前回、「Gallop」誌のエッセー大賞で、笠松競馬の場立ち予想屋「大黒社」の一岡浩司氏の作品が、井崎脩五郎氏の絶賛を受けながら、文章が稚拙だということで「奨励賞」に留められたという話をしました。どうも文章が稚拙だと手厳しい評価を下したのは文芸評論家の高橋源一郎氏らしい。この御仁、かつてフジテレビ系の、夏の小倉開催中継のレギュラー出演者だった。私の住んでいる地域は東海地方なので、当時放送されたのは新潟や函館、札幌ではなく西の小倉のスタジオだったのですが、爽やかなわたせせいぞうのアニメーションのオープニングの後で、やる気なさそうな緩みきったオッサン―言うまでもなく高橋源一郎氏―がスタジオに座っているのが映って、オープニングとのギャップが非常に笑えた。

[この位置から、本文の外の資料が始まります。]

-- ==== Sys2Proof/Machine/Mirror.lean ====
section
/-! DEFINITION. Register words of what a mirror carries, the mirror's stream of changes, and how a step's changes
of mirrored items join it (R392 to R394). -/

namespace Sys2Proof.Machine

open Sys2Proof

/-! ### Register words -/

def TableState.code : TableState → Nat
  | .empty => 0 | .loading => 1 | .loaded => 2 | .current => 3 | .draining => 4 | .retired => 5

/-- XG_EPOCH. -/
def Chip.xgEpoch (c : Chip) (h : Nat) : Nat :=
  let deal := match c.nest.flip with
    | some x => x.2
    | none => if (c.table h 0).state = .draining ∨ (c.table h 1).state = .draining then c.nest.drainEnd.getD 0 else 0
  field (c.table h 0).state.code 0 3 + field (c.table h 1).state.code 3 3 + field (b2n c.nest.flip.isSome) 6 1 + field deal 8 48

/-- XG_FAN and XG_FAN_HDR. -/
def Chip.xgFan (c : Chip) (h f m : Nat) : Nat :=
  match (c.fan h f).members[m]? with
  | none => 0
  | some x =>
    field x.port 0 12 + field x.weight 12 8 + field (c.effWeight 6 x) 20 8 + field (b2n x.active) 28 1 + field (b2n (c.eligible x)) 29 1

/-- XG_QCFG, XG_QSTAT, XG_BUF_CFG, XG_BUF_STAT, XG_EXPECT and XG_MCAST word `k`. -/
def QConfig.word (x : QConfig) : Nat :=
  field x.min 0 8 + field x.alpha 8 4 + field x.markT 12 12 + field (b2n x.ct) 24 1 + field (b2n x.spillEn) 25 1 + field x.spillMax 26 16

def Expect.word (x : Expect) : Nat := field x.name 0 48 + field x.mode 48 2 + field (b2n x.pending) 50 1

def Chip.expect (c : Chip) (p : Nat) : Expect := Tab.get {} p c.xbar.expect

def Chip.setExpect (p : Nat) (v : Expect) (c : Chip) : Chip :=
  { c with xbar := { c.xbar with expect := Tab.set {} p v c.xbar.expect } }

def Chip.xgMcast (c : Chip) (h g k : Nat) : Nat := bitsAt (c.group h g) (64 * k) (if k < 16 then 64 else 4)

def Chip.cal (c : Chip) (k : Nat) : Calendar := Tab.get {} k c.sch.cals

def Chip.setCal (k : Nat) (v : Calendar) (c : Chip) : Chip := { c with sch := { c.sch with cals := Tab.set {} k v c.sch.cals } }

def Calendar.bank (x : Calendar) (b : Nat) : CalBank := if b = 0 then x.bank0 else x.bank1

def Calendar.setBank (b : Nat) (v : CalBank) (x : Calendar) : Calendar := if b = 0 then { x with bank0 := v } else { x with bank1 := v }

/-- GATES and DURATION of an entry; the reset value is every gate open for no time (XG_CAL_ENT). -/
def CalBank.entry (x : CalBank) (e : Nat) : Nat × Nat := Tab.get (0xFF, 0) e x.entries

/-- A bank is valid at `dealCycles` core cycles per Deal (R192). -/
def CalBank.valid (x : CalBank) (dealCycles : Nat) : Bool :=
  decide (1 ≤ x.n) && decide (1 ≤ x.deals) && decide (x.deals ≤ 64) &&
    (List.range x.n).all (fun e => decide (1 ≤ (x.entry e).2)) &&
    (List.range x.n).foldl (fun a e => a + (x.entry e).2) 0 == x.deals * dealCycles

/-- XG_SCHED but its counter. -/
def Chip.xgSched (c : Chip) (p : Nat) : Nat :=
  let s := c.sched p
  let pend := c.due.any (fun e => match e.2 with | .calBind q _ _ => q == p | _ => false)
  field s.ovh 0 10 + field s.cal 10 5 + field (b2n s.calEn) 15 1 + field s.rsvd 16 3 +
    (List.range 4).foldl (fun a i => a + field (s.weights.getD i 0) (19 + 4 * i) 4) 0 + field (b2n pend) 35 1

/-- XG_CAL_CTRL. -/
def Chip.xgCalCtrl (c : Chip) (key : Nat) : Nat :=
  let x := c.cal key
  let deals (b : CalBank) : Nat := if b.valid c.dealCycles then b.deals else 0
  field (b2n x.running) 0 1 + field x.active 1 1 + field (b2n x.commitPending.isSome) 2 1 + field (b2n x.stopPending.isSome) 3 1 +
    field x.bank0.n 4 9 + field x.bank1.n 13 9 + field (deals x.bank0) 22 7 + field (deals x.bank1) 29 7

/-- XG_CAL_ENT, XG_METER_RATE and XG_METER_BURST. -/
def Chip.xgCalEnt (c : Chip) (key bank e : Nat) : Nat :=
  let x := ((c.cal key).bank bank).entry e
  field x.1 0 8 + field x.2 8 16

def Meter.rate (x : Meter) : Nat := field x.cir 0 21 + field x.pir 21 21

def Meter.burst (x : Meter) : Nat :=
  field x.cbs 0 24 + field x.pbs 24 24 + field x.actG 48 2 + field x.actY 50 2 + field x.actR 52 2

def Chip.mirror (c : Chip) (h : Nat) : MirrorHalf := c.twin.mirror.get h

def Chip.setMirror (h : Nat) (v : MirrorHalf) (c : Chip) : Chip := { c with twin := { c.twin with mirror := c.twin.mirror.set h v } }

/-- Backlog cells of a half: its unconfirmed packets and the changes still to pack (R394). -/
def MirrorHalf.backlog (m : MirrorHalf) : Nat :=
  m.unconfirmed.foldl (fun a p => a + (64 + 64 * p.2.2.length + 255) / 256) 0 + (64 * m.changes.length + 255) / 256

/-- A change does not fit the 16 MiB backlog (R394). -/
def Chip.goStale (h : Nat) (c : Chip) : Chip :=
  let m := c.mirror h
  if m.on ∧ !m.stale ∧ 65536 ≤ m.backlog then (c.setMirror h { m with stale := true }).raise 0x0F02 2 [(1, h)] else c

/-- A change that no longer fits the backlog while a resync runs ends it: STALE stays, and a new resync follows (R394). -/
def Chip.endResync (h : Nat) (c : Chip) : Chip :=
  let m := c.mirror h
  if m.resync ∧ 65536 ≤ m.backlog then c.setMirror h { m with changes := [], resync := false, copying := false, copyPos := 0 } else c

/-- A change of a mirrored item of half `h` joins the stream (R392, R394). -/
def Chip.mirrorChange (h : Nat) (r : MirrorRecord) (c : Chip) : Chip :=
  let c := (c.goStale h).endResync h
  let m := c.mirror h
  if m.on && (!m.stale || m.resync) then c.setMirror h { m with changes := m.changes ++ [r] } else c


/-- KT_LEDGER and KT_LEDGER_LAST of job `j` of half `h`. -/
def Chip.ktLedger (c : Chip) (h j : Nat) : Nat :=
  match c.kit.jobs.find? (fun e => e.1 == 256 * h + j) with
  | none => 0
  | some e =>
    field e.2.step 0 48 + field e.2.attempt 48 4 + field (if e.2.abortPending then 2 else 1) 52 2 +
      field (b2n (c.kit.stJob == some j)) 54 1

def Chip.ktLedgerLast (c : Chip) (h j : Nat) : Nat :=
  let x : Job := Tab.get {} (256 * h + j) c.kit.jobs
  field x.lastDeal 0 48 + field (min 0xFFFF x.lastLen) 48 16

/-- XG_GATE_MAP of expert `x`, and XG_GATE_CAP of the four experts from `4 y` on. -/
def Gate.mapWord (g : Gate) (x : Nat) : Nat := let e := Tab.get (0, false) x g.map; field e.1 0 48 + field (b2n e.2) 48 1

def Gate.capWord (g : Gate) (y : Nat) : Nat :=
  (List.range 4).foldl (fun a i => a + field (Tab.get 0 (4 * y + i) g.cap) (16 * i) 16) 0

/-! ### Items (R392) -/

/-- A mirrored item: what decides whether it changed, and the record that carries it. -/
structure MirrorItem where
  seen : List Nat
  rec_ : MirrorRecord
  deriving DecidableEq, Repr

def item (type sub index : Nat) (body : List Nat) : MirrorItem :=
  { seen := body, rec_ := { type := type, sub := sub, index := index, body := body } }

/-- Open Kitties and Ledger jobs of a half. -/
def Chip.kittyItems (c : Chip) (h : Nat) : List MirrorItem :=
  let open_ := c.kit.kitty.filter (fun e => e.1 / 32768 == h && e.2.state != .opening)
  let jobs := c.kit.jobs.filter (fun e => e.1 / 256 == h)
  open_.map (fun e => item 3 0 (e.1 % 32768) (e.2.desc ++ [e.2.opened])) ++
    jobs.map (fun e => item 5 0 (e.1 % 256) [c.ktLedger h (e.1 % 256), c.ktLedgerLast h (e.1 % 256)])

/-- Fans, multicast groups, queues, schedulers, expectations and meters of a half. -/
def Chip.settingItems (c : Chip) (h : Nat) : List MirrorItem :=
  let fans := (c.nest.fans.filter (fun e => e.1 / 1024 == h)).flatMap (fun e =>
    e.2.members.mapIdx (fun m x =>
      { seen := [x.port, x.weight, b2n x.active]
        rec_ := { type := 8, sub := e.1 % 1024, index := m, body := [c.xgFan h (e.1 % 1024) m] } }))
  let groups := (c.xbar.groups.filter (fun e => e.1 / 8192 == h)).flatMap (fun e =>
    (List.range 3).map (fun s =>
      item 9 s (e.1 % 8192) (((List.range 7).filter (fun i => decide (7 * s + i < 17))).map (fun i => c.xgMcast h (e.1 % 8192) (7 * s + i)))))
  let queues := (c.xbar.qcfg.filter (fun e => e.1 / 8216 == h)).map (fun e => item 0xB 0 (e.1 % 8216) [e.2.word])
  let ports := ((c.sch.sched.map Prod.fst) ++ (c.xbar.expect.map Prod.fst)).eraseDups.filter (fun p => decide (p < 0x804) && halfOf p == h)
  let sets := ports.map (fun p => item 0xC 0 p [c.xgSched p, (c.expect p).word])
  let meters := (c.sch.meters.filter (fun e => e.1 / 4096 == h)).map (fun e =>
    item 0xD 0 (e.1 % 4096) [Meter.rate { e.2 with tc := 0, tp := 0 }, e.2.burst, 0])
  let word (k : Nat) : Nat := (List.range 4).foldl (fun a i => a + field (Tab.get 0 (4 * k + i) c.sch.bindings) (16 * i) 16) 0
  let binds := (((c.sch.bindings.filter (fun e => halfOf (e.1 / 8) == h)).map (fun e => e.1 / 4)).eraseDups).map
    (fun k => item 0xD 1 k [0, 0, word k])
  fans ++ groups ++ queues ++ sets ++ meters ++ binds

/-- Calendars, gates and epochs of a half. -/
def Chip.tableItems (c : Chip) (h : Nat) : List MirrorItem :=
  let cals := (c.sch.cals.filter (fun e => e.1 / 32 == h)).flatMap (fun e =>
    [0, 1].flatMap (fun b => (List.range (e.2.bank b).n).map (fun i =>
      let x := item 0xA (2 * (e.1 % 32) + b) i [c.xgCalEnt e.1 b i, c.xgCalCtrl e.1, e.2.origin]
      { x with seen := x.seen ++ [b2n e.2.begun] })))
  let gates := (c.gate.gate.filter (fun e => e.1 / 16 == h)).flatMap (fun e =>
    item 0xE 0 (e.1 % 16) e.2.desc ::
      (e.2.map.map (fun x => item 0xE 1 (1024 * (e.1 % 16) + x.1) [e.2.mapWord x.1]) ++
        ((e.2.cap.map (fun x => x.1 / 4)).eraseDups.map (fun y => item 0xE 2 (1024 * (e.1 % 16) + 4 * y) [e.2.capWord y]))))
  item 7 0 0 [c.xgEpoch h] :: (cals ++ gates)

def Chip.mirrorItems (c : Chip) (h : Nat) : List MirrorItem := c.kittyItems h ++ c.settingItems h ++ c.tableItems h

/-- ROUTE records of the valid entries of an epoch's table (R392). -/
def Chip.routeRecords (c : Chip) (h e : Nat) : List MirrorRecord :=
  ((c.table h e).entries.filter (fun x => bitAt x.2.1 12)).map (fun x => { type := 6, sub := e, index := x.1, body := [x.2.1, x.2.2] })

/-- The records that lead from one set of items to another: a closed Kitty sends KITTY_CLOSE, and any other item
that is gone sends its record with a zero body. -/
def recordsFrom (old new : List MirrorItem) : List MirrorRecord :=
  let same (a b : MirrorItem) : Bool := a.rec_.type == b.rec_.type && a.rec_.sub == b.rec_.sub && a.rec_.index == b.rec_.index
  let gone := old.filter (fun x => !new.any (same x))
  let end_ (x : MirrorItem) : MirrorRecord :=
    if x.rec_.type = 3 then { type := 4, index := x.rec_.index, body := [x.rec_.body.getD 0 0 / 2 ^ 32] } else { x.rec_ with body := [] }
  let fresh := new.filter (fun x => !old.any (fun y => same x y && x.seen == y.seen))
  gone.map end_ ++ fresh.map (fun x => x.rec_)

/-- A step of the part whose changes of mirrored items join the streams of the halves whose mirror is on; the
tables that it sealed are sent whole. -/
def Chip.mirrored (f : Chip → Chip) (c : Chip) : Chip :=
  let new := f c
  let half (x : Chip) (h : Nat) : Chip :=
    if !(new.mirror h).on then x
    else
      let sealed_ := [0, 1].filter (fun e => (c.table h e).state == .loading && (new.table h e).state == .loaded)
      let routes := sealed_.flatMap (fun e => new.routeRecords h e)
      (routes ++ recordsFrom (c.mirrorItems h) (new.mirrorItems h)).foldl (fun x r => x.mirrorChange h r) x
  [0, 1].foldl half new

end Sys2Proof.Machine
end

エッセー大賞選考の高橋氏の厳しい評価については、私はそれはそれでいいと思います。述べたように、朝日新聞御用達の文芸評論家が絶賛するような洗練された文章で笠松競馬を語っても、それは誰かの選挙応援の失言じゃないけれど、「厚化粧」で、「大賞」を獲ってもそれは本当の大賞ではない。一岡氏の文章がまさに素顔の笠松競馬なのです。素顔の笠松競馬が大賞に相応しいかと問われれば……昨日も含めて、行く度毎に赤ちゃんのお尻のようにツルツルになるまでケツの毛を抜いてくれる競馬場が、大賞に相応しいなんて言えるワケねえだろ!、と。地方競馬は当り易い、なんてあれはウソです。まやかしです。

 

高橋源一郎氏については、その政治的立場から毛嫌いしている人も多いでしょうが(ちなみに政治絡みで高橋氏を批判するコメントをここに書いても、鬱陶しいのですぐ削除します。あしからず)、実は私は彼の評論やエッセーを結構読んでいたりする。数年前、彼のエッセーをまとめた本を図書館で読んだことがあるのですが、その中で、お婆さんが死ぬ前に一度セックスをしたいということでアダルトビデオ(当時はDVDではなくVHSテープ)に出演したことに、ひどく感動したという話があった。私の記憶は曖昧なのですが、「妖怪好色ババアVS超上級者」といったハルマゲドンな代物ではなく、ビデオの前半は、そのお婆さんの人生が本人の口から語られ、夫か許嫁かが戦争で出征してそこで戦死したとか何とか、結構シリアスだったような。それからコトに及ぶわけですが、さすがにプロの男優も、明日ポックリ逝くかもわからないようなお婆さん相手では悪戦苦闘。でも、高橋氏はそのお婆さんに心の底から感動をおぼえたらしい。老いても、いやむしろ老いているからこそ、真剣にセックスという「生命の営み」を求めるお婆さんの生命力の輝きと尊さに感動した…ような話だったと記憶しています。とにかく高橋氏がドキュメンタリーとしてそのアダルトビデオに感動したのは確かで、テープをダビングして知人たちに配っているというのが最後のまとめだった。価値観や感動する対象は人それぞれで、高橋氏を全面否定する気はないのですが、配られた方はさぞかし迷惑だったのでは。それ以前に…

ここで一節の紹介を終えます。